## EXERCISE
Filter the entries, keeping every line with the word "MeasLast".

## SUPPLIED ENTRIES
◇ ◇ ◇
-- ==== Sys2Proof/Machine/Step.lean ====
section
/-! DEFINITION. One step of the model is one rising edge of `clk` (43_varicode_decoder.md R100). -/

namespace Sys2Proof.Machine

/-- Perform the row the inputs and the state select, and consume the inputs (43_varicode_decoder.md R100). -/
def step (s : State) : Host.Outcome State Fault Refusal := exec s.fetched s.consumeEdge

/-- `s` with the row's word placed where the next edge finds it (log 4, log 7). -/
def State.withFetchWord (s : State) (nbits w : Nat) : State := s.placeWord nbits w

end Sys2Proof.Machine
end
◇ ◇ ◇
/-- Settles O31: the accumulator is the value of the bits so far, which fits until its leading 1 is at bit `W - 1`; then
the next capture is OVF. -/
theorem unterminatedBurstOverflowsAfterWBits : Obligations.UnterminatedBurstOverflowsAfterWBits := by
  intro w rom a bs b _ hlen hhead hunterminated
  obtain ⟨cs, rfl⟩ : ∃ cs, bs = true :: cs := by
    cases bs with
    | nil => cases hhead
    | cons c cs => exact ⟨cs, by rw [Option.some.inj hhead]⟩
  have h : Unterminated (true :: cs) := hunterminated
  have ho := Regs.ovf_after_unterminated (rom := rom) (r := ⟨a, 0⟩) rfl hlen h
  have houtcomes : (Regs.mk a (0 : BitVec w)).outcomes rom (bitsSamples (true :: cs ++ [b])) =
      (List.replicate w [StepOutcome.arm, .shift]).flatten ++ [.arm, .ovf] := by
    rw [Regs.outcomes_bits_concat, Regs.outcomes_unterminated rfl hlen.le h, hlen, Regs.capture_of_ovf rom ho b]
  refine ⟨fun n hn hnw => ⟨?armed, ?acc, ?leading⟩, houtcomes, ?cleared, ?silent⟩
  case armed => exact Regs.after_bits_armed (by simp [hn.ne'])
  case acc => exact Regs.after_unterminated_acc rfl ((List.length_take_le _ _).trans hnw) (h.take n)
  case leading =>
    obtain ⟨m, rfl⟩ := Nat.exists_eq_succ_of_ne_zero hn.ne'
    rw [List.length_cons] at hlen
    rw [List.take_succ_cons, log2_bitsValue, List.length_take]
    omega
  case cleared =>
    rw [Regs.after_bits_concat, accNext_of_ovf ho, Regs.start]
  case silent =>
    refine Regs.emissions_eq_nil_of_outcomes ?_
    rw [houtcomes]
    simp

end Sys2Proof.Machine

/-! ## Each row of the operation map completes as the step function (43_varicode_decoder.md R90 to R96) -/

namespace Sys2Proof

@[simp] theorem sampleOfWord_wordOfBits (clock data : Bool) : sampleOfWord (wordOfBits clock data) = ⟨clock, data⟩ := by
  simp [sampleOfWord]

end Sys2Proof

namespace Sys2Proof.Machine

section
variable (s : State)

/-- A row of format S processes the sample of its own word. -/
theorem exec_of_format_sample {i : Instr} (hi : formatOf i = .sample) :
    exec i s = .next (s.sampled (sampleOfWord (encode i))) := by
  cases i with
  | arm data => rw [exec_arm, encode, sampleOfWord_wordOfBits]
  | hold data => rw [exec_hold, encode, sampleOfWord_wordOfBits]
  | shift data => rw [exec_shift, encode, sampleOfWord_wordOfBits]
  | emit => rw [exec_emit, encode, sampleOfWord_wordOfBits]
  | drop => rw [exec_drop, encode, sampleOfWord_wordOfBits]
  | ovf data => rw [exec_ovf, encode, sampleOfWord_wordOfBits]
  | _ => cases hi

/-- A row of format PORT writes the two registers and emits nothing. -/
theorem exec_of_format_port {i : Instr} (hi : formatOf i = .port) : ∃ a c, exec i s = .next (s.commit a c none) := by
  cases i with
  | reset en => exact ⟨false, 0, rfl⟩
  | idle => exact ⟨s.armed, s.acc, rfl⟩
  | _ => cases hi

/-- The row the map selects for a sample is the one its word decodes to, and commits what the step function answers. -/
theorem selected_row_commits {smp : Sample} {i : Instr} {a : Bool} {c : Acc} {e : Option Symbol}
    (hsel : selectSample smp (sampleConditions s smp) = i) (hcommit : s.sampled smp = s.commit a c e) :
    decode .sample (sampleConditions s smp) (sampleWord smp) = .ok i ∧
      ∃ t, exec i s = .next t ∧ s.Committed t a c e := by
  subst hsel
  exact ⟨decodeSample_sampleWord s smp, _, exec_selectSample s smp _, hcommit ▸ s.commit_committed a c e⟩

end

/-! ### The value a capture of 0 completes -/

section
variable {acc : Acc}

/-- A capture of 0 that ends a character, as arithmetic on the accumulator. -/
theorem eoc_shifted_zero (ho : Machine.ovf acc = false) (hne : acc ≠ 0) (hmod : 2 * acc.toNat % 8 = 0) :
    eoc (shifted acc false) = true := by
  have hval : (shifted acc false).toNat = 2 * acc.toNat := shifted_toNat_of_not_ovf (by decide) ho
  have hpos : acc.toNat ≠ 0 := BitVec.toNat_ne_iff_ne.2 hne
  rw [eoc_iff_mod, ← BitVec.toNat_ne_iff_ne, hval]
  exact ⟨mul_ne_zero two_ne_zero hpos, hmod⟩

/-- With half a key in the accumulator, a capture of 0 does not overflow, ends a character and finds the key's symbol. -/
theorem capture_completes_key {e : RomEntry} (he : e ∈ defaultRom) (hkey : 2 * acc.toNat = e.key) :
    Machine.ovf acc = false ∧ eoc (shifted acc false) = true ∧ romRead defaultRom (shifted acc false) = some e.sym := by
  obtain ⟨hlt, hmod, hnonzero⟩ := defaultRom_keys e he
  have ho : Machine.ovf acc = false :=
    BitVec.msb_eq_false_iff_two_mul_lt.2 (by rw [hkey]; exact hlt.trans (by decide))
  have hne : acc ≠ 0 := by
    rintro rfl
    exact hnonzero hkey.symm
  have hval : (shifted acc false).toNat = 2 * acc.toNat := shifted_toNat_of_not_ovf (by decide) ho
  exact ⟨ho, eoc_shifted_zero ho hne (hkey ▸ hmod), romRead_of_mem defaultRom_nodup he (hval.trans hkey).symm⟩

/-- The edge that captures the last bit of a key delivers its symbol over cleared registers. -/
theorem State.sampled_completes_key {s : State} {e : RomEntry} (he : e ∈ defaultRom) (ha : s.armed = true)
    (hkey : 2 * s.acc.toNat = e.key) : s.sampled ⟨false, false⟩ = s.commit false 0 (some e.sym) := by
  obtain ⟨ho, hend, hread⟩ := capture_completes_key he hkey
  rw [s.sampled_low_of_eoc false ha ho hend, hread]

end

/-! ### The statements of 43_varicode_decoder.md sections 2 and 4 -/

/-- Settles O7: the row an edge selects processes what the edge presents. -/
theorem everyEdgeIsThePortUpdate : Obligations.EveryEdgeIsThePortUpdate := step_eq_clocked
◇ ◇ ◇
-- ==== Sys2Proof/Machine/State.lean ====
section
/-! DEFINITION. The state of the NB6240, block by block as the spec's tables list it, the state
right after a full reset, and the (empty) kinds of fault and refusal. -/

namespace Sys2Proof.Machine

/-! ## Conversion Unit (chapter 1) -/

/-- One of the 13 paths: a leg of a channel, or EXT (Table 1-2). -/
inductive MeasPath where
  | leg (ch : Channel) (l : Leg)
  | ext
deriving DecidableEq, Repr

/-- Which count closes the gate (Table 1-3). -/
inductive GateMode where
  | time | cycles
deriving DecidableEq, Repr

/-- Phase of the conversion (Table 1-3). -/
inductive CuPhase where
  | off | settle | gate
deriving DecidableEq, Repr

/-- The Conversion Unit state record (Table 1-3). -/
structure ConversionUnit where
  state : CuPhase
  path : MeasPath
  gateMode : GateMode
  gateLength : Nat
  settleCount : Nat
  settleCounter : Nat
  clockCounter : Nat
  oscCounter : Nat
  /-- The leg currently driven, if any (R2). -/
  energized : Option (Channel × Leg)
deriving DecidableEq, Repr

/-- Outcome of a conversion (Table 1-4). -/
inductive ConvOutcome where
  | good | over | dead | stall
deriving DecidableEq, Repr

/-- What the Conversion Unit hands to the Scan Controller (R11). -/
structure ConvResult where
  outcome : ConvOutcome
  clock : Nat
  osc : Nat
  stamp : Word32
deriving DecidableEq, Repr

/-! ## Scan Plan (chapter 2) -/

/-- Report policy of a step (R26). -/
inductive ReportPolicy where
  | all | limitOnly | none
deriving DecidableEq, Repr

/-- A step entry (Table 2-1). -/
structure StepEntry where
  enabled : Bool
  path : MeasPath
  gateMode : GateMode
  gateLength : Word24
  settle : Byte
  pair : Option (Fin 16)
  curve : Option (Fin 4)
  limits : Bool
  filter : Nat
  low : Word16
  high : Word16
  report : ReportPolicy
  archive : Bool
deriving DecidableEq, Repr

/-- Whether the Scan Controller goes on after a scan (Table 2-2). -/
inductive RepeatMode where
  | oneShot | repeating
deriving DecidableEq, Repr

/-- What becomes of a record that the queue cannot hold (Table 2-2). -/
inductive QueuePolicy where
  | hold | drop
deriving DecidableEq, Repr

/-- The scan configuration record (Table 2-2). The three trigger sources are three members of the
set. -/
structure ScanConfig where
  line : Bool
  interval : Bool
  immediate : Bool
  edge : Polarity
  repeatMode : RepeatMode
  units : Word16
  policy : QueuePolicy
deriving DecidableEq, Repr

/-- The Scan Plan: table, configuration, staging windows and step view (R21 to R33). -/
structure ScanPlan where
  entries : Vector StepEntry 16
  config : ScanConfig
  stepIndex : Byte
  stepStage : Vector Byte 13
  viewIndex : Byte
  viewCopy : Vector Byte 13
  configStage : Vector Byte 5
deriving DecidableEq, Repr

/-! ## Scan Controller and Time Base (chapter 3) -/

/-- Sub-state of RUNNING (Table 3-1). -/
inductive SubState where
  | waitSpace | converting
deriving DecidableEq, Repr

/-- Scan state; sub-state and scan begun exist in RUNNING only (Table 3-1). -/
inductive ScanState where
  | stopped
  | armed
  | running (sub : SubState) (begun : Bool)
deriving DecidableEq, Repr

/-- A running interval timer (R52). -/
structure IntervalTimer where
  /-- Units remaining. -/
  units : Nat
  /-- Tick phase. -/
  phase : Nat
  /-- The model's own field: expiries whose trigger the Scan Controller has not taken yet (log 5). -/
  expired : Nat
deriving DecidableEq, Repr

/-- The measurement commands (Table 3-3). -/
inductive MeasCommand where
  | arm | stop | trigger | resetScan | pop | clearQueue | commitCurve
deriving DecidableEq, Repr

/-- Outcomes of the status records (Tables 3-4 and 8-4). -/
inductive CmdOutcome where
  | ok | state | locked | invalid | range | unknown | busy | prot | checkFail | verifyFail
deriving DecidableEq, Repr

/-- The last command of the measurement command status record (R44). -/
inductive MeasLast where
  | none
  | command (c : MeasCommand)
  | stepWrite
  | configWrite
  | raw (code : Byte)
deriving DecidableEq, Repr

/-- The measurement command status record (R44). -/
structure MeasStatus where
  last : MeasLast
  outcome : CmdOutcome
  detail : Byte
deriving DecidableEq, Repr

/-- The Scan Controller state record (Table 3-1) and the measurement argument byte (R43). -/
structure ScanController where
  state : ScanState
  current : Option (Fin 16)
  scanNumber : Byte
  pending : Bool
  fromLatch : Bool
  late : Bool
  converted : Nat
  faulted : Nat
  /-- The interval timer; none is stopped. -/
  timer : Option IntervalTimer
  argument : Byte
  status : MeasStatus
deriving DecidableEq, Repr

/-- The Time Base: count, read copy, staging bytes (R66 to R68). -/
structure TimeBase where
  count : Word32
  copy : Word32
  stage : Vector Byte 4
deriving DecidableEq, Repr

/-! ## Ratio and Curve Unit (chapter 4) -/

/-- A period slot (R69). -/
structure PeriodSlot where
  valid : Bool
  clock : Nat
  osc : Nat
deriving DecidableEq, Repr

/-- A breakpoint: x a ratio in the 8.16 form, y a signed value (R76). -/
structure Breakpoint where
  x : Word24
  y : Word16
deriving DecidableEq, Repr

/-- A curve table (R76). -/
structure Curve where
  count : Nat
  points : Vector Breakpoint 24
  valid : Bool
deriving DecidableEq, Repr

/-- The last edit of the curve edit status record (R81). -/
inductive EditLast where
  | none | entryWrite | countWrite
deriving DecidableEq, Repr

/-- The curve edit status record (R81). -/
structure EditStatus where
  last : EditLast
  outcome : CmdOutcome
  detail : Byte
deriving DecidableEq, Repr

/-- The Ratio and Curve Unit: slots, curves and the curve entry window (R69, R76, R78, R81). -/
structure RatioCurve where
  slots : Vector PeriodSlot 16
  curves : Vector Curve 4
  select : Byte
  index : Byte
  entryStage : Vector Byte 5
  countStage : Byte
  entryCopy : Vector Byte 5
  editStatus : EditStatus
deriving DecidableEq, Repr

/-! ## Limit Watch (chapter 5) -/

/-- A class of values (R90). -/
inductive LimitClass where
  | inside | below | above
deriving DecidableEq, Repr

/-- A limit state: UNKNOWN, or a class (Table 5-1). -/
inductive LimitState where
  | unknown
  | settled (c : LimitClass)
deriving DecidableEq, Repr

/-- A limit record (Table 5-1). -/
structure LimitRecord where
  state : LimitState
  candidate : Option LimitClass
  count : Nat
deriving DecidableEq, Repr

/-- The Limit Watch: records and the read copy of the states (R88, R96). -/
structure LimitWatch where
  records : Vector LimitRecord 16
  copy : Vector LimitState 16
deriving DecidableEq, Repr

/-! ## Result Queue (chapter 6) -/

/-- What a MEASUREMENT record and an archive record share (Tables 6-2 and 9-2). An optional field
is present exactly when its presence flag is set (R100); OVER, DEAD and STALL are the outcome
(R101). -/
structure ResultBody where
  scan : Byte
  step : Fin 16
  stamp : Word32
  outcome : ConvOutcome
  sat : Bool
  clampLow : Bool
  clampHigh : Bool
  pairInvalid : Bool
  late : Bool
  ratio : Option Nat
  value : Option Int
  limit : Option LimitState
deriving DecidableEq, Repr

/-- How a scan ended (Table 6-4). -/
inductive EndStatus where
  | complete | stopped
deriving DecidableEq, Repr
◇ ◇ ◇
## RESULT FOR THIS TASK
inductive MeasLast where
  last : MeasLast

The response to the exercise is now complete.